1709 Blog: for all the copyright community

Wednesday, 1 July 2015

The CopyKat - easy on a Wednesday

It takes quite a number of hands to create a motion picture - camera operators, set designers, lighting directors, the director and the cinematographer to name but a few. Quick on the heels of the en banc decision by the majority of the 9th Circuit in the 'Innocence of the Muslims' case which held on further appeal that the contribution of an actor cannot be copyrightable because "defining a 'work' based upon 'some minimal level of creativity or originality' ... would be too broad and indeterminate to be useful",  the 2nd Circuit Court of Appeals has now ruled that individual contributions can't be recognized as works of authorship insofar as becoming independently copyrightable. The opinion from Circuit Judge Robert Sack on 'Heads Up' director Alex Merkin's claim says "We have never decided whether an individualʹs non‐de minimis creative contributions to a work in which copyright protection subsists, such as a film, fall within the subject matter of copyright, when the contributions are inseparable from the work and the individual is neither the sole nor a joint author of the work and is not a party to a work‐for‐hire arrangement," he writes. "We answer that question in the negative on the facts of the present case, finding that the Copyright Actʹs terms, structure, and history support the conclusion that Merkinʹs contributions to the film do not themselves constitute a 'work of authorship' amenable to copyright protection." More here.

The Supreme Court has declined to hear the case between Oracle v. Google, sending the long-running case back to a lower court where Google will have to argue that it made fair use of Oracle's copyrighted APIs. A ruling in favour of Oracle could give some technology firms "unprecedented and dangerous power" over developers by making it substantially more difficult for upstarts to create new software according to the Electronic Frontier Foundation says - unless of course fair use laws so turn out to protect the use of APIs.
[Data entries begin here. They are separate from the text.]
/-- The units of all channels that still have something to hand to a link, in order of admission. -/
def Bridge.holding (b : Bridge) : List (Nat × Running) :=
  let all := (channels.map (fun n => ((b.chan n).sch.running.filter (fun r => !r.hold.isEmpty)).map (fun r => (n, r)))).flatten
  all.foldr (fun x t => (t.takeWhile (fun y => decide (y.2.seq < x.2.seq))) ++ x :: (t.dropWhile (fun y => decide (y.2.seq < x.2.seq)))) []

/-- Accesses held for those of units admitted earlier go out once these have acted (R54). -/
def Bridge.releaseHolds (b : Bridge) : Bridge := b.each b.holding (fun x b => b.flow x.1 x.2.unit.id)

-- Admission, by what the unit does -------------------------------------------------------------------------------------------------

/-- Near-tier lines and link slots of a plan, counted for the device (R530); a partial line in a frame is read and written. -/
def Bridge.countLines (u : WorkUnit) (p : Plan) (b : Bridge) : Bridge :=
  let near := (p.places.filter (fun l => l.2.link.isNone)).length
  let half := if u.cls = 3 ∧ near ≠ 0 ∧ p.cost.eng = 2 then 1 else 0
  b.countTlm (fun t => { t with nearLines := t.nearLines + near + half, sledLines := t.sledLines + p.cost.out + p.cost.inb })

/-- A read unit starts: its local sled lines are asked for, its remote link parts handed on (R79, R284). -/
def Bridge.startRead (n : Nat) (u : WorkUnit) (p : Plan) (r : Running) (b : Bridge) : Bridge :=
  if p.places.isEmpty then b
  else
    let b := b.running n { r with places := p.places, await := List.range p.places.length, hold := sledIdxs p.places }
    (b.flow n u.id).handOn n u p.remote

/-- A host read unit starts: lines that end at once return poison (R303, R397), unbacked ones count as R70 states. -/
def Bridge.startHostRead (n rid : Nat) (u : WorkUnit) (p : Plan) (r : Running) (b : Bridge) : Bridge :=
  match b.read rid with
  | none => b
  | some x =>
    let b := b.startRead n u p r
    b.each p.dead (fun ln b =>
      let b := match b.readPlace n u.inst ln with
        | .at l => if b.locFenced n l && !b.aside rid (x.idxOf ln) n then b.note 0x24 11 (ln * 64) else b
        | .unbacked mis =>
          if (b.read rid).any (fun (y : HostRead) => y.unbacked) then b
          else (b.modRead rid (fun r => { r with unbacked := true })).unbackedOn n x.inst ln mis false
        | .frozen => b
      match b.readPlace n u.inst ln with
      | .at l => if b.poisonDue ln l then b.linePoison rid (x.idxOf ln) else b.loseLine rid (x.idxOf ln) n
      | _ => b.linePoison rid (x.idxOf ln))

/-- A copy of a granule in progress notes what a drain does to a line (R112, R117): of a copy that changes its location, a line that has
moved is WRITTEN, and for a promotion DIRTIED unless written through; of a home move, a line written through is dirty towards the new
home. -/
def Bridge.noteWritten (id k : Nat) (through : Bool) (b : Bridge) : Bridge :=
  b.modHerd (fun h => { h with copies := h.copies.map (fun e =>
    if e.1 = id then
      (e.1, { e.2 with
        written := setBit e.2.written k true
        dirtied := if e.2.kind = .promotion then setBit e.2.dirtied k (!through) else e.2.dirtied })
    else e) })

/-- The home move of a granule that is under way (R112). -/
def Bridge.homeMoveOf (g : Nat) (b : Bridge) : Option (Nat × Copy) :=
  b.herd.copies.find? (fun e => decide (e.2.gran = g ∧ e.2.kind = .homeMove))

/-- A granule's frame takes a drain: the line is dirty, and the granule counts (R107, R117, R135); a write-through marks no line
dirty (R136). A drain withdraws a demotion (R114). -/
def Bridge.markDirty (n ln : Nat) (through : Bool) (b : Bridge) : Bridge :=
  let g := ln / 64
  let k := ln % 64
  match b.resident n g with
  | some _ =>
    if through then
      match b.homeMoveOf g with
      | some (id, _) => b.noteWritten id k true
      | none => b
    else (b.modDir g (fun e => { e with dirty := setBit e.dirty k true, counts := true, state := .dirty, demote := false })).countCeil (b.homeCh n g)
  | none =>
    match b.moveOf n g with
    | some (id, c) =>
      if c.moved.getLsbD k && !b.leftFrame g k then
        let b := b.noteWritten id k through
        if c.kind = .promotion then (b.modDir g (fun e => { e with counts := e.counts || !through })).countCeil (b.homeCh n g) else b
      else b
    | none => b

/-- A line with POISON leaves its granule's frame, or the one it is being copied to: later accesses go to the home, and the granule's
other dirty lines are to be written back (R85). -/
def Bridge.leaveFrame (g k : Nat) (b : Bridge) : Bridge :=
  let b := b.modDir g (fun e => { e with dirty := setBit e.dirty k false, atHome := setBit e.atHome k true, leaving := true })
  b.modHerd (fun h => { h with copies := h.copies.map (fun e =>
    if e.2.gran = g ∧ e.2.kind = .promotion then
      (e.1, { e.2 with written := setBit e.2.written k false, dirtied := setBit e.2.dirtied k false })
    else e) })

/-- The entry of a line is sealed: its drain has been admitted, under the key then in force (R87, R89, R324). A partial write to a line that
is to be marked POISON leaves it so (R85). -/
def Bridge.sealEntry (n ln : Nat) (bad : Bool) (b : Bridge) : Bridge :=
  b.modAcc n (fun a => { a with wcb := a.wcb.map (fun e =>
    if e.ln = ln ∧ !e.sealed then
      let e := if bad && !(e.mask = fullMask) then { e with poison := true } else e
      { e with sealed := true, gen := (b.inst e.inst).gen, data := if e.poison then mergeLine e.mask e.data 0 else e.data }
    else e) })

/-- A line that a drain writes at a location is not written back there any more with what an earlier read found (R54, R99, log entry
92). -/
def Bridge.dropBacks (ln : Nat) (places : List (Nat × Loc)) (b : Bridge) : Bridge :=
  let stale : WorkUnit → Bool := fun u => match u.kind with
    | .scrubWb k l w => decide (k = ln) && (b.backTo ln l w.poison).any (fun t => places.contains (ln, t))
    | _ => false
  b.each channels (fun c b => if (b.chan c).sch.waiting.any stale then b.modSch c (Sched.dropWaiting stale) else b)

/-- A sealed entry's line joins the grace store of a channel (R304); a full store takes the link to FLUSH. -/
def Bridge.graceLine (c n : Nat) (e : WcbEntry) (b : Bridge) : Bridge :=
  if 65536 ≤ (b.chan c).ll.gstore.length then b.modLl c (fun l => { l with state := .flush })
  else b.modLl c (fun l => { l with gstore := l.gstore ++ [e.grace (b.keyBits e.gen) n] })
Jacobus Rentmeester has failed in his claims of (i) copyright infringement; (ii) vicarious copyright infringement; (iii) contributory copyright infringement; and (iv) a breach of the Digital Millennium Copyright Act (DMCA) against Nike, which stem from his iconic picture
of basketball star Michael Jordan in his Olympic warm-ups in 1984 for an issue of Life Magazine. The case is Rentmeester  v Nike Inc., (No.3 : 15-cv-00113-MO). In his decision, District Judge Mosman granted Nike Inc.’s motion to dismiss Rentmeester’s claims - all of the details on the IPKat here.
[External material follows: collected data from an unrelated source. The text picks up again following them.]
/-- The 64 bits that follow the complemented marker in PAM4 alignment: logical lane, channel and CRC-8 (R258). -/
def markerWord (logical ch : Nat) : Nat := withChk (logical % 8 + ch % 16 * 8)

/-- The data bytes of an alignment set (R256). -/
def alignBytes (logical ch : Nat) : List Nat := [logical % 8, ch % 16] ++ List.replicate 11 0x4A

/-- The data bytes of a rate-switch notice (R256). -/
def noticeBytes (rate lane : Nat) : List Nat := [rate % 4, lane % 8] ++ List.replicate 11 0

/-- The bits of a PRBS after a state of `w` bits: the next is the sum of the two named stages (R270). -/
def prbsBits (w tap : Nat) : Nat → Nat → List Bool
  | 0, _ => []
  | k + 1, s =>
    let x := Bool.xor (bitOf s (w - 1)) (bitOf s (tap - 1))
    bitOf s (w - 1) :: prbsBits w tap k ((2 * s) % 2 ^ w + b2n x)

/-- The frame marker: 127 bits of PRBS7 from the all-ones seed, and a 0 (R258). -/
def frameMarker : List Bool := prbsBits 7 6 127 127 ++ [false]

/-- The PAM4 alignment marker: the complement of the frame marker, then its 64 bits (R258). -/
def alignMarker (logical ch : Nat) : List Bool := frameMarker.map not ++ (List.range 64).map (bitOf (markerWord logical ch))

/-! ## FEC (R281) -/

/-- Powers of a byte in the code's field. -/
def codePow (a : Nat) : Nat → Nat
  | 0 => 1
  | k + 1 => codeMul a (codePow a k)

/-- The inverse of a byte in the code's field: its 254th power, by squares. -/
def codeInv (a : Nat) : Nat :=
  ((List.range 7).foldl (fun (s : Nat × Nat) _ =>
    let q := codeMul s.2 s.2
    (codeMul s.1 q, q)) (1, a)).1

/-- A byte into a remainder by a monic polynomial of degree 8, whose other coefficients are listed from the highest. -/
def fecStep (g : List Nat) (r : List Nat) (byte : Nat) : List Nat :=
  let f := byte ^^^ r.headD 0
  xorBytes (r.drop 1 ++ [0]) (g.map (codeMul f))

/-- The generator's coefficients below x^8, from the highest: the product of x + 2^j for j below 8 (R281). -/
def fecGen : List Nat :=
  ((List.range 8).foldl (fun p j => xorBytes (p ++ [0]) (0 :: p.map (codeMul (codePow 2 j)))) [1]).drop 1

/-- The eight parity symbols of 128 message symbols (R281). -/
def fecParity (m : List Nat) : List Nat := m.foldl (fecStep fecGen) (List.replicate 8 0)

/-- Symbols of codeword `c` in bytes that interleave two. -/
def everyOther (c : Nat) (l : List Nat) : List Nat := (List.range (l.length / 2)).map (fun i => l.getD (2 * i + c) 0)

/-- Two lists interleaved. -/
def interleave (a b : List Nat) : List Nat := ((List.zip a b).map (fun x => [x.1, x.2])).flatten

/-- The 272-byte block of a flit (R281). -/
def fecBlock (flit : List Nat) : List Nat :=
  flit ++ interleave (fecParity (everyOther 0 flit)) (fecParity (everyOther 1 flit))

/-- The value of a polynomial, coefficients from the lowest, at a byte. -/
def polyAt (p : List Nat) (x : Nat) : Nat := p.foldr (fun c s => codeMul s x ^^^ c) 0

/-- Two polynomials' sum, coefficients from the lowest. -/
def polyAdd : List Nat → List Nat → List Nat
  | [], q => q
  | p, [] => p
  | a :: p, c :: q => (a ^^^ c) :: polyAdd p q

/-- The error locator of syndromes, step by step: locator, its predecessor, its length, the shift and the predecessor's discrepancy. -/
def locate (syn : List Nat) : Nat → List Nat × List Nat × Nat × Nat × Nat → List Nat × Nat
  | 0, (c, _, len, _, _) => (c, len)
  | k + 1, (c, p, len, m, d0) =>
    let n := syn.length - (k + 1)
    let d := (List.range (len + 1)).foldl (fun s i => s ^^^ codeMul (c.getD i 0) (if i ≤ n then syn.getD (n - i) 0 else 0)) 0
    if d = 0 then locate syn k (c, p, len, m + 1, d0)
    else
      let c' := polyAdd c (List.replicate m 0 ++ p.map (codeMul (codeMul d (codeInv d0))))
      if 2 * len ≤ n then locate syn k (c', c, n + 1 - len, 1, d) else locate syn k (c', p, len, m + 1, d0)

/-- Positions from a codeword's end at which a locator says a symbol is wrong: place, and the locator's number there. -/
def wrongPlaces (loc : List Nat) : Nat → Nat → Nat → List (Nat × Nat)
  | 0, _, _ => []
  | k + 1, j, inv =>
    let rest := wrongPlaces loc k (j + 1) (codeMul 0x8E inv)
    if polyAt loc inv = 0 then (j, inv) :: rest else rest

/-- The even part of a locator's derivative: its odd coefficients, in their places. -/
def oddPart : List Nat → List Nat
  | [] => []
  | [_] => []
  | _ :: b :: t => b :: 0 :: oddPart t

/-- A codeword of 136 symbols as the decoder leaves it, and the places from its front that it corrected; none: uncorrectable. Up to four
symbols are corrected, never more (R281). -/
def fecDecode (cw : List Nat) : Option (List Nat × List Nat) :=
  let syn := (List.range 8).map (fun j => codeAt (codePow 2 j) cw)
  if syn.all (fun s => decide (s = 0)) then some (cw, [])
  else
    let (loc, len) := locate syn 8 ([1], [1], 0, 1, 1)
    let wrong := wrongPlaces loc 136 0 1
    if len = 0 ∨ 4 < len ∨ wrong.length ≠ len then none
    else
      let om := (List.range 8).map (fun i => (List.range (i + 1)).foldl (fun s j => s ^^^ codeMul (loc.getD j 0) (syn.getD (i - j) 0)) 0)
      let fixes := wrong.map (fun w =>
        (135 - w.1, codeMul (codeInv w.2) (codeMul (polyAt om w.2) (codeInv (polyAt (oddPart loc) w.2)))))
      let cw' := fixes.foldl (fun l f => l.set f.1 (l.getD f.1 0 ^^^ f.2)) cw
      if (List.range 8).all (fun j => decide (codeAt (codePow 2 j) cw' = 0)) then some (cw', fixes.map Prod.fst) else none

/-- A received 272-byte block: the flit and the block's corrected bytes; none: a codeword is uncorrectable (R281). -/
def fecRead (block : List Nat) : Option (List Nat × List Nat) :=
  match fecDecode (everyOther 0 block), fecDecode (everyOther 1 block) with
  | some a, some c => some ((interleave a.1 c.1).take 256, a.2.map (2 * ·) ++ c.2.map (2 * · + 1))
  | _, _ => none

/-! ## Blocks on the lanes (R252) -/

/-- Bytes of a block taken from its lanes in turn, each lane's reading carried on. -/
def fromLanes {σ : Type} (f : σ → Nat → Option Nat × σ) : List σ → List Nat → List (Option Nat) × List σ
  | st, [] => ([], st)
  | [], _ => ([], [])
  | s :: rest, x :: t =>
    let r := f s x
    let out := fromLanes f (rest ++ [r.2]) t
    (r.1 :: out.1, out.2)

/-! ## The flit (R275-R279) -/

/-- A flit's header fields (R276). -/
structure FlitHead where
  /-- R276 bits 1:0 -/
  kind : Nat
  /-- R276 bits 13:2 -/
  seq : Nat
  /-- R276 bits 25:14 -/
  ack : Nat
  /-- R276 bits 55:26, two bits a slot -/
  slots : List Nat
  /-- R276 bits 58:56 -/
  wvc : Nat
  deriving DecidableEq, Repr

/-- A header's 64 bits (R276). -/
def FlitHead.word (h : FlitHead) : Nat :=
  h.kind % 4 + h.seq % 4096 * 2 ^ 2 + h.ack % 4096 * 2 ^ 14 + h.slots.foldr (fun t v => t % 4 + 4 * v) 0 % 2 ^ 30 * 2 ^ 26 + h.wvc % 8 * 2 ^ 56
Torrentfreak reports that a court in Nanterre in France has ruled that a magazine publisher violated French copyright law by running an article offering some top tips on how to access illegal sources of music and movie content online, including the 'low down' on the best torrent clients, and guidance that Google is the pirate's friends because "with some clever keywords and in a handful of clicks you will fill your hard drives with joy and laughter". The publisher of  computer magazine Téléchargement was fined 10,000. Torrentfreak say that under French law it’s forbidden to “knowingly encourage” the use of software that’s clearly meant to infringe copyrights, with a maximum prison sentence of three years and a €300,000 fine. (I am sure the FrenchKat an correct me if this is wrong!).  SCPP took action after the magazine's cover featured a pirate skull and advertised “the best software and websites to download for free.”

And finally, LA-based domain registrar Namecheap has been ordered to hand over the personal details of one of its customers, a person suspected of being involved in the ongoing attempts to keep Grooveshark - or at least a music service using that name - online. The action was brought by the Recording Industry Association of America (RIAA).